-- ==== Sys2Proof/Machine/CtxOps.lean ====
section
/-!
DEFINITION. Machine/CtxOps.lean: unloading an image (R132, R480), clearing what a step leaves in cores and collector (R148), and the release
of everything a context holds (R352, R385, R386).
-/
namespace Sys2Proof.Machine

/-- Marks the rows of a logical core's scratchpad scrub-pending (R107). -/
def State.scrubRows (s : State) (core first rows : Nat) : State := s.modScratch core (fun p => p.markScrub first rows)

/-- Resident regions of an image as keys core × 65,536 + identifier. -/
def Image.residentKeys (i : Image) : List Nat :=
  i.cores.flatMap (fun c => ((i.foot c).filter (fun e => e.kind == 1)).map (fun e => c * 65536 + e.rid))

/-- Releases resident regions of a context: their rows are marked scrub-pending (R108, R132). -/
def State.dropResidents (s : State) (ctx : Nat) (keys : List Nat) : State :=
  keys.foldl (fun (t : State) (k : Nat) =>
    match (t.ctx ctx).bind (fun (c : Ctx) => c.residents.get? k) with
    | none => t
    | some r => (t.scrubRows (k / 65536) r.first r.rows).modCtx ctx (fun c => { c with residents := c.residents.erase k })) s

/-- Unloads an image (R132): its DRAM, decode holds and unshared resident regions are released, and its handle slot takes the next
generation (R131, R480). -/
def State.unloadImage (s : State) (slot : Nat) : State :=
  match s.images.imgs.get? slot with
  | none => s
  | some i =>
    let imgs := s.images.imgs.erase slot
    let t : State := { s with images := { imgs := imgs, nextGen := s.images.nextGen.set slot (i.gen + 1) } }
    let others := (imgs.filter (fun p => p.2.ctx == i.ctx)).flatMap (fun p => p.2.residentKeys)
    let u := t.dropResidents i.ctx (i.residentKeys.filter (fun k => !others.contains k))
    ((u.modCtx i.ctx (fun c => { c with copies := c.copies.erase slot })).dropCharge i.ctx (chargeImage slot)).releaseGens i.gens

/-- Clears what a step leaves in its cores, on the Rope and in the collector: Belay counters, digest slots, sequencers, rings, messages, done
latches and collector slots (R148). -/
def State.clearStep (s : State) (n : Nat) (cores : List Nat) : State :=
  let t := cores.foldl (fun (u : State) (c : Nat) => u.modLc c (fun l => { l with counters := [], slots := [], seqr := none, rings := [] })) s
  { t with
    rope := t.rope.purge cores
    coll := { t.coll with
      slots := t.coll.slots.filter (fun x => x.step != n)
      latches := t.coll.latches.erase n
      ready := t.coll.ready.filter (· != n)
      granted := t.coll.granted.erase n
      retried := t.coll.retried.filter (fun x => x.1 != n) } }

/-- Removes the steps of a context that are under way, as an FLR does (R385). -/
def State.killSteps (s : State) (ctx : Nat) : State :=
  let mine := s.steps.list.filter (fun p => p.2.ctx == ctx)
  let t := mine.foldl (fun (u : State) p => if p.2.live then u.clearStep p.1 p.2.cores else u) s
  { t with steps := { t.steps with list := t.steps.list.filter (fun p => p.2.ctx != ctx) },
           link := mine.foldl (fun (l : Link) p => l.purge (fun w => w.ofStep p.1 p.2.cores)) t.link }

/-- Releases the frames, slots, spill extents and charges of a context; an isolated context keeps its stream-table frame when `keep` is
set (R226, R386). -/
def State.releaseTier (s : State) (ctx : Nat) (keep : Bool) : State :=
  let ext := (s.tier.extents.get? ctx).getD []
  let pages := ext.flatMap (fun e => (List.range 128).map (· + (spillUnit + e) * 128))
  let frames : AList FrameUse := s.tier.frames.map (fun p =>
    if p.2 = .kept ctx ∨ (p.2.owner = some ctx ∧ p.2 ≠ .charged ctx) then (p.1, FrameUse.zeroing none) else p)
  let t : State := { s with
    flash := if pages.isEmpty then s.flash else s.flash.unmap pages,
    tier := { frames := frames, promos := s.tier.promos.filter (fun p => p.1 != ctx), demos := s.tier.demos.filter (fun p => p.1 != ctx),
              extents := s.tier.extents.erase ctx, port := s.tier.port, claims := s.tier.claims.filter (fun p => p.2 != ctx),
              unplaced := s.tier.unplaced.filter (fun p => p.1 != ctx),
              ghosts := s.tier.ghosts.filter (fun g => g.ctx != ctx), installing := s.tier.installing } }
  (t.modCtx ctx (fun c => { c with segs := [], charges := if keep then c.charges.filter (fun p => p.1 == chargeStrm) else [], copies := [] })).dropCharge
    ctx chargeKv

/-- Everything that CTX_RESET releases (R352 step 3): images, streams, sequences, the pool, models, segments, windows and keys. -/
def State.teardown (s : State) (ctx : Nat) (keep : Bool) : State :=
  let t := s.replayEnd ctx 2
  let t := ((t.images.imgs.filter (fun p => p.2.ctx == ctx)).map (·.1)).foldl (fun (u : State) i => u.unloadImage i) t
  let t := t.dropResidents ctx (((t.ctx ctx).map (fun (c : Ctx) => c.residents.keys)).getD [])
  let t : State := { t with
    strms := t.strms.filter (fun p => p.2.ctx != ctx),
    nv := { t.nv with models := t.nv.models.map (fun p => if p.2.attached = some ctx then (p.1, { p.2 with attached := none }) else p) },
    pcores := t.pcores.map (fun p => if p.lastCtx = some ctx then { p with lastCtx := none } else p) }
  (t.releaseTier ctx keep).settleGens

/-- The context as CTX_RESET leaves it: what R352 closes, unmaps and clears is gone, the tier counters and events and the security state take
their reset values (R245, R364, R393), and everything else stays (notes/assumptions/21.md). -/
def Ctx.cleared (c : Ctx) (nonce : Bytes) : Ctx :=
  { c with state := 1, viol := 0, skip := 0, tierEv := [], windows := [], segs := [], kv := none, hand := (0, 0), residents := [],
           sec := CtxSec.fresh nonce }

/-- Aborts the commands of a context's queues that have not started: its waiting submissions and its fetched commands (R352 step 2). -/
def State.abortCmds (s : State) (ctx : Nat) : State :=
  let waiting := s.steps.list.filter (fun p => p.2.ctx == ctx && p.2.stage == .waiting)
  let t : State := { s with steps := { s.steps with list := s.steps.list.filter (fun p => !(p.2.ctx == ctx && p.2.stage == .waiting)) } }
  let fids := waiting.map (fun p => p.2.fid) ++ (t.cmds.list.filter (fun c => c.ctx == some ctx && c.stage != .running)).map (·.fid)
  fids.foldl (fun (u : State) f => u.complete f stAborted (((u.cmds.find f).map Cmd.refused).getD [])) t

/-- Removes a context with its queue pairs and their commands (R352). -/
def State.removeCtx (s : State) (ctx : Nat) : State :=
  let t := s.teardown ctx false
  let qs := (t.queues.filter (fun p => p.2.ctx == ctx)).map (·.1)
  { t with ctxs := t.ctxs.erase ctx, queues := t.queues.filter (fun p => p.2.ctx != ctx),
           steps := { t.steps with list := t.steps.list.filter (fun p => p.2.ctx != ctx) },
           cmds := { t.cmds with list := t.cmds.list.filter (fun c => !(match c.q with | .pair q => qs.contains q | .admin _ => false)) } }

/-- Destroys a context at once: as CTX_DESTROY does, but without waiting for its running step, which is stopped (R352, R385). The stopped
step gets no completion: no rule names a status for it (notes/assumptions/22.md). -/
def State.destroyNow (s : State) (ctx : Nat) : State := ((s.abortCmds ctx).killSteps ctx).removeCtx ctx

/-- The fields of the PF's registers that an FLR resets, at their reset values (R12): RW, select and W1C fields, the recovery registers
(R427) and UE_LAST_CORE. Counters clear only at tile reset (R128, R301, R328), and fields that show what the tile is still show it. -/
def State.resetPf (s : State) : State :=
  { s with
    pf := { PfRegs.fresh with arrivals := s.pf.arrivals, turn := s.pf.turn, sharedTurn := s.pf.sharedTurn },
    cmp := { s.cmp with selSlot := 0, selGen := 0 },
    sparing := { s.sparing with ueLast := 15 },
    boot := { s.boot with recoveryAddr := 0, recoveryLen := 0 },
    power := { s.power with domSel := 0, capMw := BitVec.ofNat 17 (s.param 0x0701 0) } }

/-- A function after an FLR: its contexts are gone, its admin queue is disabled, its registers have their reset values and its log ring is removed;
its LSN stays (R12, R352, R419). -/
def State.resetFunc (s : State) (f : Nat) : State :=
  let mine := (s.ctxs.filter (fun p => p.2.func == f)).map (·.1)
  let t := mine.foldl (fun (u : State) c => u.destroyNow c) s
  let x := t.func f
  let u := t.modFunc f (fun _ => { Func.fresh with lsn := x.lsn, logDrop := x.logDrop })
  let v : State := { u with cmds := { u.cmds with list := u.cmds.list.filter (fun c => c.q != .admin f) },
                            fw := { u.fw with logQ := u.fw.logQ.filter (fun i => i.func != f) } }
  if f = 0 then v.resetPf else v

end Sys2Proof.Machine
end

Activity: The lines from the start of the entries above through the line containing "def State.clearStep (s" are the ones to return, please; copy them exactly and include both ends.

Expected output:
-- ==== Sys2Proof/Machine/CtxOps.lean ====
section
/-!
DEFINITION. Machine/CtxOps.lean: unloading an image (R132, R480), clearing what a step leaves in cores and collector (R148), and the release
of everything a context holds (R352, R385, R386).
-/
namespace Sys2Proof.Machine

/-- Marks the rows of a logical core's scratchpad scrub-pending (R107). -/
def State.scrubRows (s : State) (core first rows : Nat) : State := s.modScratch core (fun p => p.markScrub first rows)

/-- Resident regions of an image as keys core × 65,536 + identifier. -/
def Image.residentKeys (i : Image) : List Nat :=
  i.cores.flatMap (fun c => ((i.foot c).filter (fun e => e.kind == 1)).map (fun e => c * 65536 + e.rid))

/-- Releases resident regions of a context: their rows are marked scrub-pending (R108, R132). -/
def State.dropResidents (s : State) (ctx : Nat) (keys : List Nat) : State :=
  keys.foldl (fun (t : State) (k : Nat) =>
    match (t.ctx ctx).bind (fun (c : Ctx) => c.residents.get? k) with
    | none => t
    | some r => (t.scrubRows (k / 65536) r.first r.rows).modCtx ctx (fun c => { c with residents := c.residents.erase k })) s

/-- Unloads an image (R132): its DRAM, decode holds and unshared resident regions are released, and its handle slot takes the next
generation (R131, R480). -/
def State.unloadImage (s : State) (slot : Nat) : State :=
  match s.images.imgs.get? slot with
  | none => s
  | some i =>
    let imgs := s.images.imgs.erase slot
    let t : State := { s with images := { imgs := imgs, nextGen := s.images.nextGen.set slot (i.gen + 1) } }
    let others := (imgs.filter (fun p => p.2.ctx == i.ctx)).flatMap (fun p => p.2.residentKeys)
    let u := t.dropResidents i.ctx (i.residentKeys.filter (fun k => !others.contains k))
    ((u.modCtx i.ctx (fun c => { c with copies := c.copies.erase slot })).dropCharge i.ctx (chargeImage slot)).releaseGens i.gens

/-- Clears what a step leaves in its cores, on the Rope and in the collector: Belay counters, digest slots, sequencers, rings, messages, done
latches and collector slots (R148). -/
def State.clearStep (s : State) (n : Nat) (cores : List Nat) : State :=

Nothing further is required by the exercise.